Recorded data
####################

-- ==== Sys2Proof/Laws/Ops.lean ====
section
/-!
SUPPORT. The laws of the shared operations: register words and fields after a write, and what raising an event or counting an access
can change.
-/
namespace Sys2Proof.Machine

/-! ## Words and fields -/

theorem word_setWord (s : Dev) (c j : Nat) (w : Word) :
    (s.setWord c w).word j = if j = c then w else s.word j := by
  simp [Dev.word, Dev.setWord, sget_sset]

@[simp] theorem word_setWord_same (s : Dev) (c : Nat) (w : Word) : (s.setWord c w).word c = w := by
  simp [word_setWord]

theorem word_setWord_ne (s : Dev) {c j : Nat} (w : Word) (h : j ≠ c) : (s.setWord c w).word j = s.word j := by
  simp [word_setWord, h]

theorem word_wr (s : Dev) (f : Field) (v j : Nat) :
    (s.wr f v).word j = if j = f.cell then setBits (s.word f.cell) f.lsb f.width v else s.word j := by
  simp [Dev.wr, word_setWord]

theorem word_wr_ne (s : Dev) (f : Field) (v : Nat) {j : Nat} (h : j ≠ f.cell) : (s.wr f v).word j = s.word j := by
  simp [word_wr, h]

/-- A field reads what was written to it. -/
theorem rd_wr_same (s : Dev) (f : Field) (v : Nat) (h : f.lsb + f.width ≤ 32) : (s.wr f v).rd f = v % 2 ^ f.width := by
  simp [Dev.rd, word_wr, getBits_setBits_same _ _ _ _ h]

/-- A field in another word reads as before. -/
theorem rd_wr_ne (s : Dev) (f g : Field) (v : Nat) (h : g.cell ≠ f.cell) : (s.wr f v).rd g = s.rd g := by
  simp [Dev.rd, word_wr, h]

/-- A field beside the one written reads as before, in the same word too. -/
theorem rd_wr_disjoint (s : Dev) (f g : Field) (v : Nat)
    (h : g.cell ≠ f.cell ∨ g.lsb + g.width ≤ f.lsb ∨ f.lsb + f.width ≤ g.lsb) : (s.wr f v).rd g = s.rd g := by
  by_cases hc : g.cell = f.cell
  · have hd : g.lsb + g.width ≤ f.lsb ∨ f.lsb + f.width ≤ g.lsb := by
      rcases h with h | h
      · exact absurd hc h
      · exact h
    simp only [Dev.rd, word_wr, hc, if_true]
    exact getBits_setBits_disjoint _ _ _ _ _ _ hd
  · exact rd_wr_ne s f g v hc

theorem rd_lt (s : Dev) (f : Field) : s.rd f < 2 ^ f.width :=
  getBits_lt _ _ _

/-! ## The parts of the device beside the registers -/

@[simp] theorem others_others (s : Dev) : s.others.others = s.others := rfl
@[simp] theorem others_setWord (s : Dev) (c : Nat) (w : Word) : (s.setWord c w).others = s.others := rfl
@[simp] theorem others_wr (s : Dev) (f : Field) (v : Nat) : (s.wr f v).others = s.others := rfl
@[simp] theorem others_wrS (s : Dev) (f : Field) (v : Int) : (s.wrS f v).others = s.others := rfl
@[simp] theorem others_wrB (s : Dev) (f : Field) (b : Bool) : (s.wrB f b).others = s.others := rfl
@[simp] theorem others_bumpBy (s : Dev) (f : Field) (a : Nat) : (s.bumpBy f a).others = s.others := rfl
@[simp] theorem others_bump (s : Dev) (f : Field) : (s.bump f).others = s.others := rfl
@[simp] theorem others_wr64 (s : Dev) (f : Field) (v : Nat) : (s.wr64 f v).others = s.others := rfl
@[simp] theorem others_bump64 (s : Dev) (f : Field) (v : Nat) : (s.bump64 f v).others = s.others := rfl
@[simp] theorem others_latchEvent (s : Dev) (g b : Nat) : (s.latchEvent g b).others = s.others := rfl

/-! ## Events: what a group holds after one is raised -/

/-- A message of the MSI-X table leaves the groups. -/
@[simp] theorem groups_message (e : EvState) (k : Nat) : (e.message k).groups = e.groups := by
  simp only [EvState.message]
  split <;> (try split) <;> rfl

/-- A vector's message leaves the groups. -/
@[simp] theorem groups_send (e : EvState) (h : Nat → Nat) (v : Nat) : (e.send h v).groups = e.groups := by
  simp only [EvState.send]
  split <;> simp

@[simp] theorem group_send (e : EvState) (h : Nat → Nat) (v g : Nat) : (e.send h v).group g = e.group g := by
  simp [EvState.group]

@[simp] theorem setup_message (e : EvState) (k : Nat) : (e.message k).msix.setup = e.msix.setup := by
  simp only [EvState.message]
  split <;> (try split) <;> rfl

@[simp] theorem setup_send (e : EvState) (h : Nat → Nat) (v : Nat) : (e.send h v).msix.setup = e.msix.setup := by
  simp only [EvState.send]
  split
  · rfl
  · exact setup_message _ _

/-- Setting a group sends messages at most: the MSI-X table stays. -/
@[simp] theorem setup_setGroup (e : EvState) (h : Nat → Nat) (g : Nat) (x : EvGroup) : (e.setGroup h g x).msix.setup = e.msix.setup := by
  simp only [EvState.setGroup]
  split <;> split <;> (try split) <;> first | exact setup_send _ _ _ | rfl

/-- A group that is set holds its new registers, and every other group its old ones. -/
theorem group_setGroup (e : EvState) (h : Nat → Nat) (g j : Nat) (x : EvGroup) :
    (e.setGroup h g x).group j = if j = g then x else e.group j := by
  have hs : (EvState.group { e with groups := sset (dflt EvGroup.reset) e.groups g x } j) = if j = g then x else e.group j := by
    simp [EvState.group, sget_sset]
  rw [← hs]
  simp only [EvState.setGroup]
  split <;> split <;> (try split) <;> simp [EvState.group]

theorem group_latchEvent (s : Dev) (g b j : Nat) :
    (s.latchEvent g b).ev.group j =
      if j = g then { s.ev.group g with latch := (s.ev.group g).latch ||| (1 <<< b) } else s.ev.group j := by
  simp [Dev.latchEvent, group_setGroup]

/-! ## Kinship

Raising an event or counting an access reaches only OVF cells, event groups and counters: the register words, the other parts and the listed
table entries stay. `Kin` is what such operations keep, and what every other operation carries over from one device to the other. -/

/-- The listed table entries. -/
abbrev Dev.tables (d : Dev) : List (Nat × Word) :=
  d.regs.filter fun e => decide (0x1000000 ≤ e.1)

theorem tables_sdel (l : List (Nat × Word)) (k : Nat) :
    (sdel k l).filter (fun e => decide (0x1000000 ≤ e.1)) = sdel k (l.filter fun e => decide (0x1000000 ≤ e.1)) := by
  simp only [sdel, List.filter_filter]
  congr 1
  funext e
  exact Bool.and_comm _ _

theorem tables_sins_low (l : List (Nat × Word)) {k : Nat} (v : Word) (h : k < 0x1000000) :
    (sins k v l).filter (fun e => decide (0x1000000 ≤ e.1)) = l.filter fun e => decide (0x1000000 ≤ e.1) := by
  have hk : ¬ 0x1000000 ≤ k := by omega
  induction l with
  | nil => simp [sins, hk]
  | cons e r ih =>
    obtain ⟨a, w⟩ := e
    simp only [sins]
    split
    · simp [hk]
    · simp only [List.filter_cons, ih]

theorem tables_sins_high (l : List (Nat × Word)) {k : Nat} (v : Word) (h : 0x1000000 ≤ k) :
    (sins k v l).filter (fun e => decide (0x1000000 ≤ e.1)) = sins k v (l.filter fun e => decide (0x1000000 ≤ e.1)) := by
  induction l with
  | nil => simp [sins, h]
  | cons e r ih =>
    obtain ⟨a, w⟩ := e
    by_cases ha : 0x1000000 ≤ a
    · by_cases hk : k < a
      · simp [sins, hk, ha, h]
      · simp [sins, hk, ha, ih]
    · have hk : ¬ k < a := by omega
      simp [sins, hk, ha, ih]

theorem tables_sdel_low (l : List (Nat × Word)) {k : Nat} (h : k < 0x1000000) :
    (sdel k l).filter (fun e => decide (0x1000000 ≤ e.1)) = l.filter fun e => decide (0x1000000 ≤ e.1) := by
  rw [tables_sdel]
  refine List.filter_eq_self.mpr fun e he => ?_
  have := (List.mem_filter.mp he).2
  simp only [decide_eq_true_eq] at this ⊢
  omega

/-- A register word that is set leaves the listed table entries. -/
theorem tables_setWord_low (s : Dev) {c : Nat} (w : Word) (h : c < 0x1000000) : (s.setWord c w).tables = s.tables := by
  unfold Dev.tables Dev.setWord sset
  dsimp only
  split
  · exact tables_sdel_low _ h
  · rw [tables_sins_low _ _ h, tables_sdel_low _ h]

/-- The same word set in devices that list the same table entries. -/
theorem tables_setWord {d e : Dev} (h : e.tables = d.tables) (c : Nat) (w : Word) : (e.setWord c w).tables = (d.setWord c w).tables := by
  by_cases hc : c < 0x1000000
  · rw [tables_setWord_low _ _ hc, tables_setWord_low _ _ hc, h]
  · have hc : 0x1000000 ≤ c := by omega
    unfold Dev.tables Dev.setWord sset at *
    dsimp only
    split
    · rw [tables_sdel, tables_sdel, h]
    · rw [tables_sins_high _ _ hc, tables_sins_high _ _ hc, tables_sdel, tables_sdel, h]

/-- `e` is like `d`, and lists the same table entries. -/
structure Dev.Kin (evs : List (Nat × Nat)) (d e : Dev) : Prop extends Dev.Like evs d e where
  /-- the listed table entries -/
  tables : e.tables = d.tables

####################

# ASSIGNMENT
Scan the records above and report every line with the string "EvGroup".

# EXERCISE RESULT
@[simp] theorem setup_setGroup (e : EvState) (h : Nat → Nat) (g : Nat) (x : EvGroup) : (e.setGroup h g x).msix.setup = e.msix.setup := by
theorem group_setGroup (e : EvState) (h : Nat → Nat) (g j : Nat) (x : EvGroup) :
  have hs : (EvState.group { e with groups := sset (dflt EvGroup.reset) e.groups g x } j) = if j = g then x else e.group j := by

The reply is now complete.